For finetuning GPT-2 on custom text, my gpt-2-simple package (https://github.com...

AdamDKing · on Aug 20, 2019

>How exactly the large GPT-2 models are deployed is a mystery I really wish was open-sourced more.

TalkToTransformer.com uses preemptible P4 GPUs on Google Kubernetes Engine. Changing the number of workers and automatically restarting them when they're preempted is easy with Kubernetes.

To provide outputs incrementally rather than waiting for the entire sequence to be generated, I open a websocket to a a worker and have it do a few tokens at a time, sending the output back as it goes. GPT-2 tokens can end partway through a multi-byte character, so to make this work you need to send the raw UTF-8 bytes to the browser and then have it concatenate them _before_ decoding the string.

While my workers can batch requests from multiple users, the modest increase in performance is probably not worth the complexity in most cases.

jcims · on Aug 21, 2019

Any thoughts on the larger model? Doesn't seem materially better than the last one. Maybe the fine tuning exercises will show the benefit?

gwern · on Aug 20, 2019

I've already tried training with nshepperd's codebase. Sampling works, but even with the memory checkpointing and freezing the embedding and using SGD rather than Adam, it OOMs on a 1080ti's 11GB. Either additional tricks or CPU training are going to be required.

newhaus1994 · on Aug 20, 2019

I'm the lead researcher on the Middlebury Institute project looking at fine-tuning the bigger models, and I got OOM on 745M and 1.5B originally. I had to get an Azure instance with 24GB VRAM to handle it (using nshepperd's codebase). It works, but takes a while (~500 epochs takes 12 hours on a 100k word training dataset).

gwern · on Aug 20, 2019

Ouch! So 11GB is nowhere close to being enough, then. I wonder if even switching to FP16 will be adequate?

newhaus1994 · on Aug 20, 2019

Might be able to get 745M down to work on a single GPU. I'm definitely not using all 24GB, so fp16 might be able to get it down enough.

sdan · on Aug 21, 2019

How would you use fp16 to get it to work on a single GPU? And if you did, what GPU should you use?

minimaxir · on Aug 20, 2019

Figured. I'll make changes to allow sampling from the default model more easily.

p1esk · on Aug 20, 2019

Are you using FP16?

gwern · on Aug 20, 2019

No. We weren't sure if that'd be a good idea since it wasn't trained with low-precision, and 345M thankfully didn't require going that far. 744M might, though. (Another option is model parallelism since I have 2 GPUs and that might be enough, perhaps freezing more layers and training incrementally, or reducing the 1024 token window to smaller ones like 700.)

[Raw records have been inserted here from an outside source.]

/-- An ordered-atomic stream at its home bank (R208): contributions held, each with its context and access. -/
structure Stream where
  part : PartId
  asid : BitVec 14
  key : Nat
  count : BitVec 32
  next : BitVec 32
  held : List (BitVec 32 × Word × CtxId × Nat)
  fl : Bool
  /-- gangs whose members have contributed to it (R458, R464) -/
  gangs : List Nat
  deriving DecidableEq, Repr

/-- What a switch or an adjourn saves of one member (R458, R464): its place, its context, its core's scratchpad bytes and
block tags, its core's own state, and the content of the link slots its core hosts for the gang. -/
structure SavedMember where
  lidx : Nat
  ended : Bool
  ctx : Ctx
  scratch : Memory
  tags : Assoc (BitVec 16)
  core : Core
  /-- chamber B was its core's primary's (R17) -/
  ownsB : Bool
  deriving DecidableEq, Repr

/-- What a switch or an adjourn saves of a gang (R458, R464, R469). -/
structure Saved where
  gang : Gang
  /-- tempo of the stop and its safe-point id -/
  stop : Nat
  id : BitVec 16
  members : List SavedMember
  chains : List Chain
  streams : List (Nat × Stream)
  deriving DecidableEq, Repr

/-- A region of an admitted tree (R443 to R448). -/
structure Region where
  id : Nat
  rcb : Word
  parent : Option Nat
  root : Nat
  queue : QueueId
  part : PartId
  asid : BitVec 14
  gen : BitVec 32
  /-- order of admission of its root, and its place in the tree (R455, R480) -/
  order : Nat
  leaf : Bool
  kernel : Word
  layer : Nat
  eff : Eff
  preds : List (Nat × BitVec 32)
  /-- its due tempo, once known (R447) -/
  due : Option Nat
  children : List Nat
  state : RegState
  cause : Nat
  detail : Nat
  kill : BitVec 32
  /-- START: of a group, that of its first child (R443, R447) -/
  startT : Option Nat
  endT : Option Nat
  tasksEnded : Nat
  tasksAll : Nat
  /-- tasks that have started (R442 INCOMP) -/
  tasksBegun : Nat
  gang : Option Nat
  /-- an update region of a replacement (R460) -/
  update : Bool
  /-- what a switch or an adjourn saved, with the gang as it stood (R458, R469): its contexts' saved state -/
  saved : Option Saved
  /-- the completion record and MSI-X are suppressed (R505) -/
  mute : Bool
  deriving DecidableEq, Repr

/-- A root with its record and the director's progress with its completion (R442). -/
structure Root where
  region : Nat
  record : Record
  queue : QueueId
  /-- the completion record has been written -/
  written : Bool
  /-- the tempo at which it has drained (R442) -/
  drained : Nat
  deriving DecidableEq, Repr

/-- A weight replacement in progress (R459, R460). -/
structure Replace where
  gen : BitVec 32
  nl : Nat
  rcbs : List Word
  asid : BitVec 14
  layer : Nat
  region : Option Nat
  stopped : Bool
  deriving DecidableEq, Repr

structure Queue where
  part : PartId
  serv : Bool
  stop : Bool
  en : Bool
  qgen : BitVec 32
  fifo : List Record
  /-- last accepted SEQ by ASID (R441) -/
  lastSeq : Assoc (BitVec 32)
  repl : Option Replace
  qrepg : Word
  qrepa : Word
  qerr : Word
  deriving DecidableEq, Repr

/-! ## Partitions and functions (R486 to R506, R513 to R517) -/

/-- An installed ASID table entry (R489). -/
structure AsidEntry where
  root : Word
  pasid : BitVec 20
  func : Nat
  asid : BitVec 14
  sroff : Nat
  srcnt : Nat
  deriving DecidableEq, Repr

/-- A flag-time post in force (R474 to R484). -/
structure Post where
  ft : Nat
  queues : List Nat
  /-- contexts and ASIDs of the gangs in scope at acceptance: the units to scrub (R484) -/
  ctxs : List CtxId
  asids : List (BitVec 14)
  /-- the vacancy scrub has started, at this tempo and wall time -/
  scrub : Option (Nat × Nat)
  deriving DecidableEq, Repr

/-- An eviction record (R479) with the gang it decides. -/
structure Evict where
  gang : Nat
  rcb : Word
  dec : Fin 4
  est : Fin 8
  rem : Nat
  left : Nat
  since : Nat
  dirty : Nat
  tp : Nat
  ta : Nat
  deriving DecidableEq, Repr

/-- A log entry of the range monitors (R499). -/
structure LogEntry where
  mon : Fin 16
  asid : BitVec 14
  kind : Fin 4
  src : BitVec 12
  count : Nat
  first : Nat
  last : Nat
  deriving DecidableEq, Repr

/-- A write of device memory in a write queue: until it drains, the memory window reads the old bytes (R222, R237). -/
structure WqEntry where
  ctx : CtxId
  /-- further contexts whose ordered-atomic contributions it holds (R208, R235) -/
  also : List CtxId := []
  /-- the access that wrote it, as a FENCE counts it; none for an engine, a packet or the director (R234) -/
  kind : Option AccessKind
  /-- home bank or HBM controller: each drains in order (R242, R243) -/
  queue : Nat
  drain : Nat
  key : Nat
  old : List Byte
  deriving DecidableEq, Repr

/-- What asked for a scrub: the host, a function-level reset or a partition reset (R502, R505, R506). -/
inductive ScrubOwner | host | flr | prst
  deriving DecidableEq, Repr

/-- A scrub that runs: its request, the tempo and the wall time of its start, and what asked for it (R502 to R506). -/
structure ScrubJob where
  req : BitVec 512
  t0 : Nat
  w0 : Nat
  owner : ScrubOwner
  deriving DecidableEq, Repr
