/-- The installed ASID table entry of a context's ASID (R489). -/
def State.asidOf (s : State) (c : CtxId) : Option AsidEntry :=
  let x := s.ctx c
  (s.part x.part).asids.find? fun e => e.asid == x.spr.asid

/-- Rows that the context's region may address: its budget, unless that is 0 (R443 BUDM). -/
def State.rowBudget (s : State) (c : CtxId) (all : Nat) : Nat :=
  match s.gangOf c with
  | some g =>
    match s.region? g.region with
    | some r => if r.eff.budm = 0 then all else min r.eff.budm all
    | none => all
  | none => all

/-- First shared-scratch row of the context's share on each die, and its rows (R186, R490). -/
def State.rowsOf (s : State) (c : CtxId) : Nat × Nat :=
  match s.asidOf c with
  | some e => (fld (s.part (s.ctx c).part).psrow.toNat 0 14 + e.sroff, s.rowBudget c e.srcnt)
  | none => (0, 0)

/-- Memory key of offset o of the shared-scratch window as core k of context c's share sees it (R186). -/
def State.sharedKey (s : State) (c : CtxId) (k : CoreId) (o : Nat) : Nat :=
  keyShared (dieOf k).val ((s.rowsOf c).1 * 16384 + o)

/-- Banks of a run of n bytes at offset o of the shared window (R186, R188, R210). -/
def banksOf (o n : Nat) : BitVec 32 :=
  let first := o / 16 % 32
  let count := (o % 16 + n + 15) / 16
  BitVec.ofNat 32 ((2 ^ count - 1) * 2 ^ first % 2 ^ 32 + (2 ^ count - 1) * 2 ^ first / 2 ^ 32)

/-- Sub-bank of an offset (R186). -/
def subBankOf (o : Nat) : Nat := o / 512 % 32

/-! ## Bits of configuration registers -/

/-- The memory share of a partition holds a physical address of this package (R216, R486). -/
def Part.inShare (p : Part) (pa : Nat) : Bool :=
  let k : Fin 8 := Fin.ofNat 8 (pa / 2 ^ 36)
  let r := p.pmem[k].toNat
  let unit := pa / 2 ^ 26 % 1024
  decide (fld r 0 10 ≤ unit) && decide (unit < fld r 0 10 + fld r 32 11)

/-- The freeze area holds a physical address (R411). -/
def Part.inFreeze (p : Part) (pa : Nat) : Bool :=
  let b := fld p.pfrz.toNat 0 52
  b != 0 && decide (b % 2 ^ 39 ≤ pa) && decide (pa < b % 2 ^ 39 + p.freezeBytes)

/-- A key id lies in the partition's range (R486, R495). -/
def Part.ownsKey (p : Part) (id : Nat) : Bool :=
  let b := fld p.pkeys.toNat 0 10
  decide (b ≤ id) && decide (id < b + fld p.pkeys.toNat 16 11)

/-! ## Uncorrectable errors of memory (R197, R415, R522; log entry 60) -/

/-- A block with an uncorrectable error among bytes lo to hi. -/
def State.eccAt (s : State) (lo hi : Nat) : Option Nat := s.bad.find? fun b => decide (b ≤ hi) && decide (lo < b + 64)

/-- A block with an uncorrectable error among ranges of bytes. -/
def State.eccIn (s : State) (l : List (Nat × Nat)) : Option Nat := l.findSome? fun r => s.eccAt r.1 r.2

/-- Memory of an ECC condition: 1 register file, 2 core scratchpad, 3 shared bank, 4 link storage, 5 device memory, 6 instruction
scratchpad or template table (R415). -/
def eccDetail (key : Nat) : Nat :=
  let w := key / 2 ^ 38 % 4
  if 2 ^ 161 ≤ key then 6 else if 2 ^ 160 ≤ key then 1
  else if w = 3 then (if key / 2 ^ 36 % 4 = 1 then 4 else 2) else if w = 2 then 3 else 5

/-- The ECC condition of a block, met by an access to an address; syndrome and place in AUX are open (R412; log entry 3). -/
def State.eccFault (s : State) (b : Nat) (va : Word) : FaultInfo :=
  { cause := 0x40, detail := eccDetail b, faddr := va, aux := BitVec.ofNat 64 (Config.freeBits s.draws 1009), place := some b }

/-- The self-test that follows a condition finds the block's data again (R436; log entry 60). -/
def State.healed (s : State) (b : Nat) : State := { s with bad := s.bad.filter fun x => x != b, draws := s.draws + 1 }

/-- Key material that a block was last written under; 0 raw (R494). -/
def State.blockKeyOf (s : State) (key : Nat) : Nat := lookupD 0 s.pkg.blockKey (blockOf key)

/-! ## Translation (R213 to R220) -/

/-- What an access asks of a page. -/
inductive Need | read | write | atomic | code
  deriving DecidableEq, Repr

/-- A level of the walk: index shift, index width and log2 of the table's size in bytes (R214). -/
def walkShift : Nat → Nat | 3 => 40 | 2 => 26 | 1 => 21 | _ => 16
def walkWidth : Nat → Nat | 3 => 16 | 2 => 14 | _ => 5
def tableSize (l : Nat) : Nat := 2 ^ (walkWidth l + 3)

/-- A page-table entry at a level: the leaf, the next table's address, or a PAGE detail (R215). A next table lies in the share of
the partition, in this package `pk`. -/
def pteAt (pk : Nat) (p : Part) (level : Nat) (e : Nat) : Except Nat (Nat ⊕ Nat) :=
  if fld e 0 1 = 0 then .error 1
  else if fld e 62 2 ≠ 0 ∨ fld e 5 1 ≠ 0 then .error 2
  else if fld e 1 1 = 1 then
    if level = 3 ∨ fld e 8 8 ≠ 0 ∨ fld e 7 1 ≠ 0 ∨ (fld e 16 36 * 65536) % 2 ^ walkShift level ≠ 0 then .error 2
    else .ok (.inl e)
  else
    let next := fld e 16 36 * 65536 + fld e 8 8 * 256
    if level = 0 ∨ fld e 52 10 ≠ 0 ∨ fld e 6 2 ≠ 0 then .error 2
    else if next % tableSize (level - 1) ≠ 0 ∨ next / 2 ^ 39 ≠ pk ∨ p.inShare next = false then .error 2
    else .ok (.inr next)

JonathanFly · on Aug 20, 2019

On the NVIDIA GPT- 2 implementation:

>What would be the largest model one could train across 2x 2080Ti?

>~800M gpt2. this is largely due to the memory required to House parameters + optimizer states. If one uses a smaller optimizer than Adam training something larger should be possible. Make sure to turn on activation checkpointing with —checkpoint-activations

https://twitter.com/TheRealRPuri/status/1161322580126470145

gwern · on Aug 20, 2019

They haven't released such models, though, and I don't know if it would be drop-in compatible with the OA GPT-2-774M checkpoint (they're training their own GPT-2s using their own webtext corpus).

JonathanFly · on Aug 20, 2019

I haven't look into at all myself, but he also said:

>We do provide training code that should work out of the box for gpt2 117M/345M

https://twitter.com/TheRealRPuri/status/1161319745259393024

p1esk · on Aug 20, 2019

It would take forever (or $$$) to train even 117M model from scratch.

JonathanFly · on Aug 20, 2019

I read that meaning you can start with the actual pre-trained GPT-2 models but I never got an answer when I specifically asked if that was the case.

The_rationalist · on Aug 20, 2019

You maybe should try tensorflow automatic mixed precision! https://github.com/zihangdai/xlnet/pull/200

slashcom · on Aug 20, 2019

fp16 saves a lot of memory and is worth doing. I've not had trouble fine tuning all these models with fp16.

sdan · on Aug 21, 2019

Have you fine tuned 774 successfully using a single GPU?

p1esk · on Aug 20, 2019

I recommend Nvidia Apex, it offers several ways to mix precision.

the8472 · on Aug 20, 2019

Possibly a stupid question, but does AMD lift such restrictions on models with its unified memory, by allowing the GPU to "page out" chunks of vram to system ram?

p1esk · on Aug 20, 2019

My guess is it would be much slower, because GPU processor would wait for data. Compare bandwidth - system RAM to GPU memory (PCIe): 16GBps vs GPU memory to GPU processor: 900GBps.

minimaxir · on Aug 20, 2019

No idea how modeling works on AMD. (most discussions are about NVidia/CUDA)

vimy · on Aug 20, 2019

Isn't that a macOS specific feature?